God has a funny way to make
things work. Funnily enough I have just found out that one of my good friends
is friends with his ex adversary, namely my used to be beloved. I wonder to
myself why it has not happen earlier. That would make my life easier then.
I too wonder about my used to be beloved. Is
he happier now? Truth be told, he was not really my beloved, more like my
unrequited love, but yes ,it was love then. I waited long enough for him, 5
years to be exact. Too long that I decided to discard him from my life
altogether. The pain was too much to keep him around. I heard that he is single
now, and I thought to myself what could have happen, if things were still the
same.
When the thought crosses my mind,
I feel like I was cheating towards my better half. I should not wonder. My life
is a garden of roses now. Still I wonder about others, if they ever have the
same thought in their life before.
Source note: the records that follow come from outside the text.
-- ==== Sys2Proof/Laws/State.lean ====
section
/-! SUPPORT. What each update of the state leaves as it was, one lemma per field, and what each accessor reads after it. -/

namespace Sys2Proof.Machine

/-! ### setCtx -/

@[simp] theorem State.setCtx_pending (s : State) (k : Nat) (c : Ctx) : (s.setCtx k c).pending = s.pending := rfl
@[simp] theorem State.setCtx_now (s : State) (k : Nat) (c : Ctx) : (s.setCtx k c).now = s.now := rfl
@[simp] theorem State.setCtx_freeCount (s : State) (k : Nat) (c : Ctx) : (s.setCtx k c).freeCount = s.freeCount := rfl
@[simp] theorem State.setCtx_blk (s : State) (k : Nat) (c : Ctx) : (s.setCtx k c).blk = s.blk := rfl
@[simp] theorem State.setCtx_regs (s : State) (k : Nat) (c : Ctx) : (s.setCtx k c).regs = s.regs := rfl
@[simp] theorem State.setCtx_counters (s : State) (k : Nat) (c : Ctx) : (s.setCtx k c).counters = s.counters := rfl
@[simp] theorem State.setCtx_latches (s : State) (k : Nat) (c : Ctx) : (s.setCtx k c).latches = s.latches := rfl
@[simp] theorem State.setCtx_lw (s : State) (k : Nat) (c : Ctx) : (s.setCtx k c).lw = s.lw := rfl
@[simp] theorem State.setCtx_logs (s : State) (k : Nat) (c : Ctx) : (s.setCtx k c).logs = s.logs := rfl
@[simp] theorem State.setCtx_pins (s : State) (k : Nat) (c : Ctx) : (s.setCtx k c).pins = s.pins := rfl
@[simp] theorem State.setCtx_chSt (s : State) (k : Nat) (c : Ctx) : (s.setCtx k c).chSt = s.chSt := rfl
@[simp] theorem State.setCtx_detaching (s : State) (k : Nat) (c : Ctx) : (s.setCtx k c).detaching = s.detaching := rfl
@[simp] theorem State.setCtx_sp (s : State) (k : Nat) (c : Ctx) : (s.setCtx k c).sp = s.sp := rfl
@[simp] theorem State.setCtx_code (s : State) (k : Nat) (c : Ctx) : (s.setCtx k c).code = s.code := rfl
@[simp] theorem State.setCtx_stwCode (s : State) (k : Nat) (c : Ctx) : (s.setCtx k c).stwCode = s.stwCode := rfl
@[simp] theorem State.setCtx_sram (s : State) (k : Nat) (c : Ctx) : (s.setCtx k c).sram = s.sram := rfl
@[simp] theorem State.setCtx_tile (s : State) (k : Nat) (c : Ctx) : (s.setCtx k c).tile = s.tile := rfl
@[simp] theorem State.setCtx_flash (s : State) (k : Nat) (c : Ctx) : (s.setCtx k c).flash = s.flash := rfl
@[simp] theorem State.setCtx_ao (s : State) (k : Nat) (c : Ctx) : (s.setCtx k c).ao = s.ao := rfl
@[simp] theorem State.setCtx_spErr (s : State) (k : Nat) (c : Ctx) : (s.setCtx k c).spErr = s.spErr := rfl
@[simp] theorem State.setCtx_tileErr (s : State) (k : Nat) (c : Ctx) : (s.setCtx k c).tileErr = s.tileErr := rfl
@[simp] theorem State.setCtx_sramErr (s : State) (k : Nat) (c : Ctx) : (s.setCtx k c).sramErr = s.sramErr := rfl
@[simp] theorem State.setCtx_ledErr (s : State) (k : Nat) (c : Ctx) : (s.setCtx k c).ledErr = s.ledErr := rfl
@[simp] theorem State.setCtx_spFaulty (s : State) (k : Nat) (c : Ctx) : (s.setCtx k c).spFaulty = s.spFaulty := rfl
@[simp] theorem State.setCtx_spFull (s : State) (k : Nat) (c : Ctx) : (s.setCtx k c).spFull = s.spFull := rfl
@[simp] theorem State.setCtx_csErr (s : State) (k : Nat) (c : Ctx) : (s.setCtx k c).csErr = s.csErr := rfl
@[simp] theorem State.setCtx_stkErr (s : State) (k : Nat) (c : Ctx) : (s.setCtx k c).stkErr = s.stkErr := rfl
@[simp] theorem State.setCtx_cores (s : State) (k : Nat) (c : Ctx) : (s.setCtx k c).cores = s.cores := rfl
@[simp] theorem State.setCtx_ranks (s : State) (k : Nat) (c : Ctx) : (s.setCtx k c).ranks = s.ranks := rfl
@[simp] theorem State.setCtx_stw (s : State) (k : Nat) (c : Ctx) : (s.setCtx k c).stw = s.stw := rfl
@[simp] theorem State.setCtx_links (s : State) (k : Nat) (c : Ctx) : (s.setCtx k c).links = s.links := rfl
@[simp] theorem State.setCtx_ing (s : State) (k : Nat) (c : Ctx) : (s.setCtx k c).ing = s.ing := rfl
@[simp] theorem State.setCtx_eg (s : State) (k : Nat) (c : Ctx) : (s.setCtx k c).eg = s.eg := rfl
@[simp] theorem State.setCtx_led (s : State) (k : Nat) (c : Ctx) : (s.setCtx k c).led = s.led := rfl
@[simp] theorem State.setCtx_tb (s : State) (k : Nat) (c : Ctx) : (s.setCtx k c).tb = s.tb := rfl
@[simp] theorem State.setCtx_buf (s : State) (k : Nat) (c : Ctx) : (s.setCtx k c).buf = s.buf := rfl
@[simp] theorem State.setCtx_ic (s : State) (k : Nat) (c : Ctx) : (s.setCtx k c).ic = s.ic := rfl
@[simp] theorem State.setCtx_time (s : State) (k : Nat) (c : Ctx) : (s.setCtx k c).time = s.time := rfl
@[simp] theorem State.setCtx_sched (s : State) (k : Nat) (c : Ctx) : (s.setCtx k c).sched = s.sched := rfl
@[simp] theorem State.setCtx_dom (s : State) (k : Nat) (c : Ctx) : (s.setCtx k c).dom = s.dom := rfl
@[simp] theorem State.setCtx_pm (s : State) (k : Nat) (c : Ctx) : (s.setCtx k c).pm = s.pm := rfl
@[simp] theorem State.setCtx_cfg (s : State) (k : Nat) (c : Ctx) : (s.setCtx k c).cfg = s.cfg := rfl
@[simp] theorem State.setCtx_dbg (s : State) (k : Nat) (c : Ctx) : (s.setCtx k c).dbg = s.dbg := rfl
@[simp] theorem State.setCtx_fab (s : State) (k : Nat) (c : Ctx) : (s.setCtx k c).fab = s.fab := rfl
@[simp] theorem State.setCtx_sems (s : State) (k : Nat) (c : Ctx) : (s.setCtx k c).sems = s.sems := rfl
@[simp] theorem State.setCtx_blkWdog (s : State) (k : Nat) (c : Ctx) : (s.setCtx k c).blkWdog = s.blkWdog := rfl
@[simp] theorem State.setCtx_blkWarn (s : State) (k : Nat) (c : Ctx) : (s.setCtx k c).blkWarn = s.blkWarn := rfl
Nevertheless, if the table were to be turned,
I wish my future husband will not wonder at all, or rekindle any feelings. Hence, I promise myself to pack away my old
memories and decide to make new memories, with the one and only, love of my life,
my soul mate.
Pandora's Box
Old memories make its way back to my life today,
I peek at it a little bit, out of curiosity,
A pandora’s box, about to be opened.
Our recollections suddenly resurface,
Of Bangkok, Phuket and Pattaya,
A pleasing aide
memoire of our life together,
And it brought me back to reality.
Thus I close the box again,
Locking it tightly and throw it out in the ocean,
For it should sink deep down,
And never to be found again.
And from now on I am sailing away,
As the ocean calms down,
You and I head out,
To a world full with wonder,
Loved and safe, with you next to me,
Continuing our voyage together,
Till the end of time.
P/S. I hope that my better half will never find
this entry, however should he found ever it , I hope he knows deep down in his
heart that my past is finally over. I just need to get this out of my chest,
and it stops here. I can move on peacefully now, and I look forward to the
future where there is only my better half and me.